● EXERCISE DESCRIPTION: Restrict the output to the lines below starting at the one that contains "some [1] := rfl" and ending at the one that contains "def unsent : Chip", and restate them word for word, both ends included.

※ ※ ※

-- ==== Sys2Proof/Tests/Slice0.lean ====
section
/-!
SUPPORT. Tests: an ill-formed operand for each check of WellFormed, small results that the spec states, and for each
statement a state and operands that meet its hypotheses.  Each is about one step on a small state.

Witnesses by statement: OnlyMissingAddressFaults wit_missing_address; StepKeepsInvariant wit_step; HeldDoesNothing wit_held;
OnlyResetsChangePins, FusesOnlyGrow, FewCommandsMoveClock wit_next, wit_fuse; ResetEndsEverything wit_reset_ends; ColdResetStarts
wit_cold_reset, wit_cold_reset_cool; WarmRestartKeeps closing_inv, wit_warm, wit_warm_early; ImageVerifyOutcome wit_verify_blank,
wit_verify, wit_sections; RollbackRefused wit_rollback; ImageSectionsLoad wit_sections; DdrStages wit_ddr; SelfTestAndAdapters
wit_self_test, wit_adapter_area; BootEndsRunning wit_boot_ends; SvnAdvances wit_svn; BoundariesLieOnMultiples wit_boundaries;
GovernorStaysInRange wit_governor; PaceWindowReports wit_reset_ends; ScheduleAndPaceFaults wit_schedule_fault,
wit_schedule_fault_done, wit_block_silent, wit_pace; StepStarts wit_step_start, wit_step_block; StepEnds wit_step_end,
wit_step_block_end, wit_reexecuted; SlotTokens wit_slots, wit_slot_moves; FencesComplete wit_fences; ReadDelivers wit_read;
MovesAreChecked wit_moves, wit_move_overlap; MoveWrites wit_move, wit_move_clean; ScrubAndSpare wit_scrub, wit_bank;
EncoderTriggers wit_encoder; DriveEventsExpose wit_drive; ReadoutsMakeLines wit_readout, wit_readout_sync; BandsAndStops wit_band,
wit_retention, wit_stop; StreamStates wit_states, wit_capture; RecordsArrive wit_records; KvEditsPublish wit_kv, wit_kv_more;
AdaptationLearns wit_correction, wit_accept, wit_update, wit_applied, wit_publish; PreemptionTakesBlocks wit_preempt, wit_spill,
wit_restore; CutoffsAndDrains wit_cutoff, wit_drain; FailuresAreRecorded wit_cell, wit_block, wit_core; RerunsAndSwitches wit_rerun,
wit_switch; LostChannelsAndPorts wit_lost; HoldsAndCreditsFollow wit_holds; LinksFollowThePhy wit_link; FramesPassThePorts
wit_transmit, wit_receive, wit_eliminate, wit_gates; AddressesComeAndGo wit_addresses; LockAndServo wit_lock, wit_sync;
SourcesAreChosen wit_sources; TimeMessagesAndPins wit_messages; SessionsOpenAndClose wit_open, wit_close; DataAndAcks wit_ack,
wit_data; TimersAndStalls wit_timers; RequestsAreChecked wit_unserved, wit_role, wit_tag; MapReadsAndWrites,
ControlsSwitchFunctions, LongOperationsStart, OperationsFusesAndWindow wit_requests, wit_starts and the states after them.
-/

namespace Sys2Proof.Tests
open Sys2Proof Sys2Proof.Machine

set_option Elab.async false

/-! ## Small states -/

/-- A device out of reset that has not started to boot. -/
def boots : Chip := { Chip.powerOn with boot := { Boot.powerOn with held := false } }

/-- A running device with nothing configured. -/
def up : Chip := boots.put F.BOOT_STAT_STATE 1

/-- A state without commands. -/
def st (c : Chip) : State := ⟨[], c⟩

/-- The device after a command. -/
def aft (i : Instr) (c : Chip) : Chip :=
  match exec i (st c) with
  | .next t => t.chip
  | _ => c

/-- A state whose device is not held in reset meets the invariant when its memories and registers do. -/
theorem inv_of (c : Chip) (h : c.boot.held = false) (hr : smRising c.regs)
    (hm : (smOk [] c.mem.block && c.mem.block.all (fun e => Memory.wf e.2) && Memory.wf c.mem.shared && Memory.wf c.mem.ddr &&
      smOk false c.mem.poison && smOk [] c.mem.slotData && smOk false c.mem.slotFull) = true) : (st c).Inv := by
  simp only [Bool.and_eq_true] at hm
  obtain ⟨⟨⟨⟨⟨⟨h1, h2⟩, h3⟩, h4⟩, h5⟩, h6⟩, h7⟩ := hm
  exact ⟨hr, ⟨h1, h2, h3, h4, h5, h6, h7⟩, fun hh => absurd hh (by simp [st, h])⟩

/-! ## Ill-formed operands are refused -/

theorem test_wf_boot_ms : Instr.wf (.bootStageI (2 ^ 32)) = false := by decide
theorem test_wf_slot_unit : Instr.wf (.slotRelease ⟨.chip, 0⟩) = false := by decide
theorem test_wf_slot_fence : Instr.wf (.slotFenceDone ⟨⟨.chip, none⟩, ⟨.core 0, 0⟩⟩) = false := by decide
theorem test_wf_slot_wait : Instr.wf (.slotWaitFault ⟨.port 0, 0⟩ true (.lane 0)) = false := by decide
theorem test_wf_read_index : Instr.wf (.mortarRead ⟨⟨.chip, none⟩, .handle ⟨.block 0 0, 64, 0⟩, .clean, false, false⟩) = false := by decide
theorem test_wf_read_shared : Instr.wf (.mortarRead ⟨⟨.chip, none⟩, .handle ⟨.shared, 1024, 0⟩, .clean, false, false⟩) = false := by decide
theorem test_wf_read_ddr : Instr.wf (.mortarRead ⟨⟨.chip, none⟩, .handle ⟨.ddr, 256, 0⟩, .clean, false, false⟩) = false := by decide
theorem test_wf_move_empty : Instr.wf (.moveIssue ⟨⟨.chip, none⟩, .handle ⟨.ddr, 0, 0⟩, .handle ⟨.ddr, 1, 0⟩, 0, 1, 0, 0, .none, false, 0, 0, false⟩) = false := by decide
theorem test_wf_row : Instr.wf (.patrolScrubRead (.block 0 0 0 1032) .clean) = false := by decide
theorem test_wf_shared_row : Instr.wf (.patrolScrubRead (.shared 0 49280) .clean) = false := by decide
theorem test_wf_sample : Instr.wf (.readoutComplete 0 ⟨[(true, 256)], [], [], false⟩) = false := by decide
theorem test_wf_item : Instr.wf (.itemCutoff (2 ^ 32)) = false := by decide
theorem test_wf_correction : Instr.wf (.correction 0 ⟨2 ^ 32, true, 0, []⟩) = false := by decide
theorem test_wf_capture : Instr.wf (.captureReferences 0 ⟨[[1]], [[1, 2]]⟩) = false := by decide
theorem test_wf_addr : Instr.wf (.arpEntryExpire 0 ⟨false, 2 ^ 32⟩) = false := by decide
theorem test_wf_stamp : Instr.wf (.syncReceived ⟨0, ⟨0, 1000000000⟩, ⟨0, 0⟩, 0, 0⟩) = false := by decide
theorem test_wf_udp : Instr.wf (.hello ⟨0, ⟨false, 1⟩, 65536, []⟩) = false := by decide
theorem test_wf_seq : Instr.wf (.retransmitTimeout 0 false (2 ^ 32)) = false := by decide
theorem test_wf_wcet : Instr.wf (.stepStart ⟨.block 0 0, .lc, 0, 0, 0, 0, 0, false, [], [], none, none, [], false, [], [], []⟩) = false := by decide
theorem test_wf_i2c : Instr.wf (.i2cRead 65537) = false := by decide
theorem test_wf_frer : Instr.wf (.frerResetTimeout 64) = false := by decide

/-! ## Witnesses: the machine as a whole, resets and boot -/

/-- A command that is not a reset answers a next state (OnlyMissingAddressFaults, OnlyResetsChangePins, FusesOnlyGrow,
FewCommandsMoveClock, StepKeepsInvariant). -/
theorem wit_next : isReset (.i2cIndexWrite [1, 2]) = false ∧ (∃ t, exec (.i2cIndexWrite [1, 2]) (st up) = .next t) ∧
    Safe (.i2cIndexWrite [1, 2]) (st up) := ⟨rfl, ⟨_, rfl⟩, trivial⟩

theorem wit_step : (st up).Inv ∧ ∃ t, step (st up) = .next t :=
  ⟨inv_of _ rfl (by unfold smRising; decide +kernel) (by decide +kernel), _, rfl⟩

theorem wit_missing_address : (st up).chip.boot.held = false ∧ (st up).chip.readExists
    ⟨⟨.chip, none⟩, .phys .shared (2 ^ 40), .clean, false, false⟩ = false := by decide +kernel

theorem wit_held : State.reset.chip.boot.held = true ∧ isReset .slotTick = false := by decide +kernel

theorem wit_fuse : ({ up with fuses := { up.fuses with customer := some [1] } } : Chip).fuses.customer = some [1] := rfl

theorem wit_reset_ends : up.On ∧ up.opOfKind 3 = none := by decide +kernel

/-- A device held in reset because it is hot, with PORST_N at a level. -/
def hot (pin : Bool) : Chip := { Chip.powerOn with boot := { Boot.powerOn with hot := true, pin := pin } }

theorem wit_cold_reset (pin : Bool) : (st (hot pin)).Inv ∧ (hot pin).boot.held = true ∧ (hot pin).boot.hot = true ∧
    (hot pin).boot.pin = pin := by
  cases pin <;> exact ⟨⟨by unfold smRising; decide +kernel, ⟨rfl, rfl, rfl, rfl, rfl, rfl, rfl⟩, fun _ => rfl⟩, rfl, rfl, rfl⟩

theorem wit_cold_reset_cool : (st { Chip.powerOn with boot := { Boot.powerOn with straps := 3 } }).Inv ∧
    Boot.powerOn.hot = false := ⟨⟨by unfold smRising; decide +kernel, ⟨rfl, rfl, rfl, rfl, rfl, rfl, rfl⟩, fun _ => rfl⟩, rfl⟩

/-- A device that closes for a restart, with nothing left to do. -/
def closing : Chip := { up with boot := { up.boot with closing := some 0 } }

/-- The same with a record still to build. -/
def unsent : Chip := { closing with formed := [⟨0, 0, 0, 7, false, [], none⟩] }

theorem closing_inv : (st closing).Inv := inv_of _ rfl (by unfold smRising; decide +kernel) (by decide +kernel)

theorem wit_warm : closing.closed = true ∧ closing.recov.takeover = none ∧ closing.fabric.mapPend = [] :=
  ⟨by decide +kernel, rfl, rfl⟩
theorem wit_warm_early : unsent.closed = false := by decide +kernel

theorem wit_verify_blank : boots.Boots ∧ boots.boot.verified = false ∧ boots.fuses.customer = none := by decide +kernel

theorem wit_verify : ({ boots with fuses := { boots.fuses with customer := some [1] }, boot := { boots.boot with cands := [1, 0] } } : Chip).Boots := by
  decide +kernel

theorem wit_ddr : boots.Boots ∧ ({ boots.boot with verified := true }).trained = false ∧
    ({ boots.boot with trained := true }).inited = false := by decide +kernel

theorem wit_self_test : ({ boots with boot := { boots.boot with cold := true, firmware := true } } : Chip).Boots ∧
    boots.boot.tested = false ∧ boots.mem.rowMark = [] ∧ boots.recov.takeover = none ∧ boots.fabric.mapPend = [] := by
  decide +kernel

/-- A header of Table 16-7: SVN 3, a manifest of `man` bytes, one signature block. -/
def hdrBytes (man : Nat) : List Byte :=
  imgMagic ++ leBytes 2 1 ++ leBytes 2 3 ++ leBytes 4 1 ++ leBytes 4 man ++ leBytes 4 260 ++ leBytes 4 0x20000 ++ [0x42, 0x31] ++
    leBytes 2 0 ++ List.replicate 48 7 ++ List.replicate 4016 0

/-- A manifest with the firmware section and three empty ones. -/
def manBytes : List Byte :=
  let sec := fun (t o : Nat) (h : List Byte) => recordMap [(1, .uint t), (2, .uint o), (3, .uint 0), (4, .bytes h)]
  (recordMap [(1, .uint 1), (2, .text (txt "B1")), (3, .arr [sec 1 0x15000 (List.replicate 48 0), sec 2 0x16000 (sha384 []),
    sec 3 0x17000 (sha384 []), sec 7 0x18000 (sha384 [])]), (4, .text []), (5, .text [])]).enc

/-- A flash device with that image. -/
def imaged : Flash := (Flash.erased.write 0x1000 (hdrBytes manBytes.length)).write 0x2000 manBytes

theorem hdr_length : (hdrBytes manBytes.length).length = 4096 := by decide +kernel
theorem imaged_header : imaged.read 0x1000 4096 = hdrBytes manBytes.length := by
  have h : (0x1000 : Nat) + 4096 ≤ 0x2000 := by decide
  unfold imaged
  rw [Flash.read_write_out _ _ _ _ _ (.inl h)]
  have := Flash.read_write Flash.erased 0x1000 (hdrBytes manBytes.length)
  rwa [hdr_length] at this
theorem imaged_manifest : imaged.read 0x2000 manBytes.length = manBytes := Flash.read_write _ _ _

/-- What the header says. -/
def hdr : ImgHdr := ⟨3, true, manBytes.length, 260, 0x20000, List.replicate 48 7⟩
/-- What the manifest lists. -/
def secs : List Section :=
  [⟨1, 0x15000, 0, List.replicate 48 0⟩, ⟨2, 0x16000, 0, sha384 []⟩, ⟨3, 0x17000, 0, sha384 []⟩, ⟨7, 0x18000, 0, sha384 []⟩]

theorem hdr_parse : imgHdr (hdrBytes manBytes.length) = .inl hdr := by decide +kernel
theorem man_parse : manifestOf 0x20000 manBytes = .inl secs := by decide +kernel

/-- A booting device with that image as its candidate. -/
def withImage (b : Boot) : Chip := { boots with flash := [imaged, Flash.erased], boot := { b with held := false, cands := [0] } }

theorem candidate_of (c : Chip) (f : Flash) (h : ImgHdr) (l : List Section) (h1 : c.boot.cands = [0]) (h2 : c.flashDev 0 = f)
    (h3 : imgHdr (f.read 0x1000 4096) = .inl h) (h4 : manifestOf h.imgLen (f.read 0x2000 h.manLen) = .inl l) :
    c.candidate = some (0, f, h, l) := by
  simp only [Chip.candidate, h1, h2, h3, h4]

theorem imaged_hdr : imgHdr (imaged.read 0x1000 4096) = .inl hdr := by rw [imaged_header, hdr_parse]
theorem imaged_secs : manifestOf hdr.imgLen (imaged.read 0x2000 hdr.manLen) = .inl secs := by
  rw [show hdr.manLen = manBytes.length from rfl, imaged_manifest]
  exact man_parse

theorem flash_dev (c : Chip) (f g : Flash) (h : c.flash = [f, g]) : c.flashDev 0 = f := by simp [Chip.flashDev, h]

theorem image_candidate (b : Boot) : (withImage b).candidate = some (0, imaged, hdr, secs) :=
  candidate_of _ _ _ _ rfl (flash_dev _ _ Flash.erased rfl) imaged_hdr imaged_secs

theorem wit_sections (b : Boot) : (withImage b).Boots ∧ (withImage b).candidate = some (0, imaged, hdr, secs) ∧
    imaged.sectionCheck secs = 0 :=
  ⟨⟨rfl, by show boots.get F.BOOT_STAT_STATE = 0; decide +kernel⟩, image_candidate b, by decide +kernel⟩

theorem wit_rollback : imaged.fits = true ∧ imgHdr (imaged.read 0x1000 4096) = .inl hdr ∧
    hdr.svn < ({ boots with fuses := { boots.fuses with svn := 4 } } : Chip).fuses.svn :=
  ⟨by unfold imaged; simp [Flash.write_same, Flash.erased], imaged_hdr, by decide⟩

theorem wit_adapter_area : ({ boots with flash := [{ Flash.erased with area := some ⟨5, []⟩ }] } : Chip).bestArea = some ⟨5, []⟩ := by decide +kernel

theorem wit_boot_ends : ({ boots with boot := { boots.boot with
    cold := true, sections := true, inited := true, tested := true, adapters := true } } : Chip).Boots := by decide +kernel

theorem wit_svn : (((up.putB F.BOOT_IMG_ADVANCE true).put F.BOOT_IMG_SVN 64).flag F.BOOT_IMG_ADVANCE = true) ∧
    (up.putB F.BOOT_IMG_ADVANCE true).secure = true ∧ (up.putB F.BOOT_IMG_ADVANCE true).Up := by decide +kernel

/-! ## Witnesses: clock, governor, steps, slots, fences -/

theorem wit_boundaries : up.On ∧ up.clock.now.ns < 1000000000 ∧ up.clock.lastCourse ≠ some up.courseK ∧
    (let c := { up with clock := { up.clock with lastCourse := some 0, lastSlot := some 0 } }
     c.clock.lastCourse = some c.courseK ∧ c.clock.lastSlot = some c.slotNo) := by decide +kernel

/-- Nothing to report at a course boundary. -/
def quiet : CourseIn := ⟨none, [], [], 0, 0⟩

theorem wit_governor : (850 ≤ 850 ∧ 850 < 850 + Nat.max 0 26 ∧ 900 < 891 + 10) ∧ (govern 850 891 0 0 18 26 false).request.isSome = true ∧
    (govern 889 750 0 0 18 26 false).request.isSome = false ∧ (∃ t, exec (.courseBoundary quiet) (st up) = .next t) :=
  ⟨by decide, by decide +kernel, by decide +kernel, _, rfl⟩

/-- Region 3 late by a nanosecond more than LAG_MAX allows, its first schedule fault as given, in course 8. -/
def late (f : Option Nat) : Chip :=
  { up with sched := { up.sched with lagAt := [0, 0, 0, 2000001], faultAt := [none, none, none, f] }, clock := { up.clock with now := ⟨0, 16000000⟩ } }

theorem wit_schedule_fault : (∀ f, f = none ∨ f = some 0 → (late f).Up ∧
      (late f).sched.lagAt.getD 3 0 > Nat.max 1 ((late f).get F.SCHED_CFG_LAG_MAX) * 2000000 ∧ (late f).recov.takeover ≠ some 3 ∧
      (late f).recov.failedRegion.getD 3 true = false ∧ 3 < (late f).sched.faultAt.length ∧ (late f).sched.faultAt.getD 3 none = f) ∧
    0 + 8 ≤ (late (some 0)).courseK ∧ (late (some 1)).courseK < 1 + 8 ∧
    ¬ up.sched.lagAt.getD 3 0 > Nat.max 1 (up.get F.SCHED_CFG_LAG_MAX) * 2000000 := by
  refine ⟨?_, by decide +kernel, by decide +kernel, by decide +kernel⟩
  rintro f (rfl | rfl) <;> decide +kernel

theorem wit_schedule_fault_done : ({ up with recov := { up.recov with takeover := some 3 } } : Chip).recov.takeover = some 3 ∧
    ({ up with recov := { up.recov with failedRegion := [true, false, false, false] } } : Chip).recov.failedRegion.getD 0 true = true := by
  decide +kernel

※ ※ ※

● OUTPUT BELOW:
theorem wit_fuse : ({ up with fuses := { up.fuses with customer := some [1] } } : Chip).fuses.customer = some [1] := rfl

theorem wit_reset_ends : up.On ∧ up.opOfKind 3 = none := by decide +kernel

/-- A device held in reset because it is hot, with PORST_N at a level. -/
def hot (pin : Bool) : Chip := { Chip.powerOn with boot := { Boot.powerOn with hot := true, pin := pin } }

theorem wit_cold_reset (pin : Bool) : (st (hot pin)).Inv ∧ (hot pin).boot.held = true ∧ (hot pin).boot.hot = true ∧
    (hot pin).boot.pin = pin := by
  cases pin <;> exact ⟨⟨by unfold smRising; decide +kernel, ⟨rfl, rfl, rfl, rfl, rfl, rfl, rfl⟩, fun _ => rfl⟩, rfl, rfl, rfl⟩

theorem wit_cold_reset_cool : (st { Chip.powerOn with boot := { Boot.powerOn with straps := 3 } }).Inv ∧
    Boot.powerOn.hot = false := ⟨⟨by unfold smRising; decide +kernel, ⟨rfl, rfl, rfl, rfl, rfl, rfl, rfl⟩, fun _ => rfl⟩, rfl⟩

/-- A device that closes for a restart, with nothing left to do. -/
def closing : Chip := { up with boot := { up.boot with closing := some 0 } }

/-- The same with a record still to build. -/
def unsent : Chip := { closing with formed := [⟨0, 0, 0, 7, false, [], none⟩] }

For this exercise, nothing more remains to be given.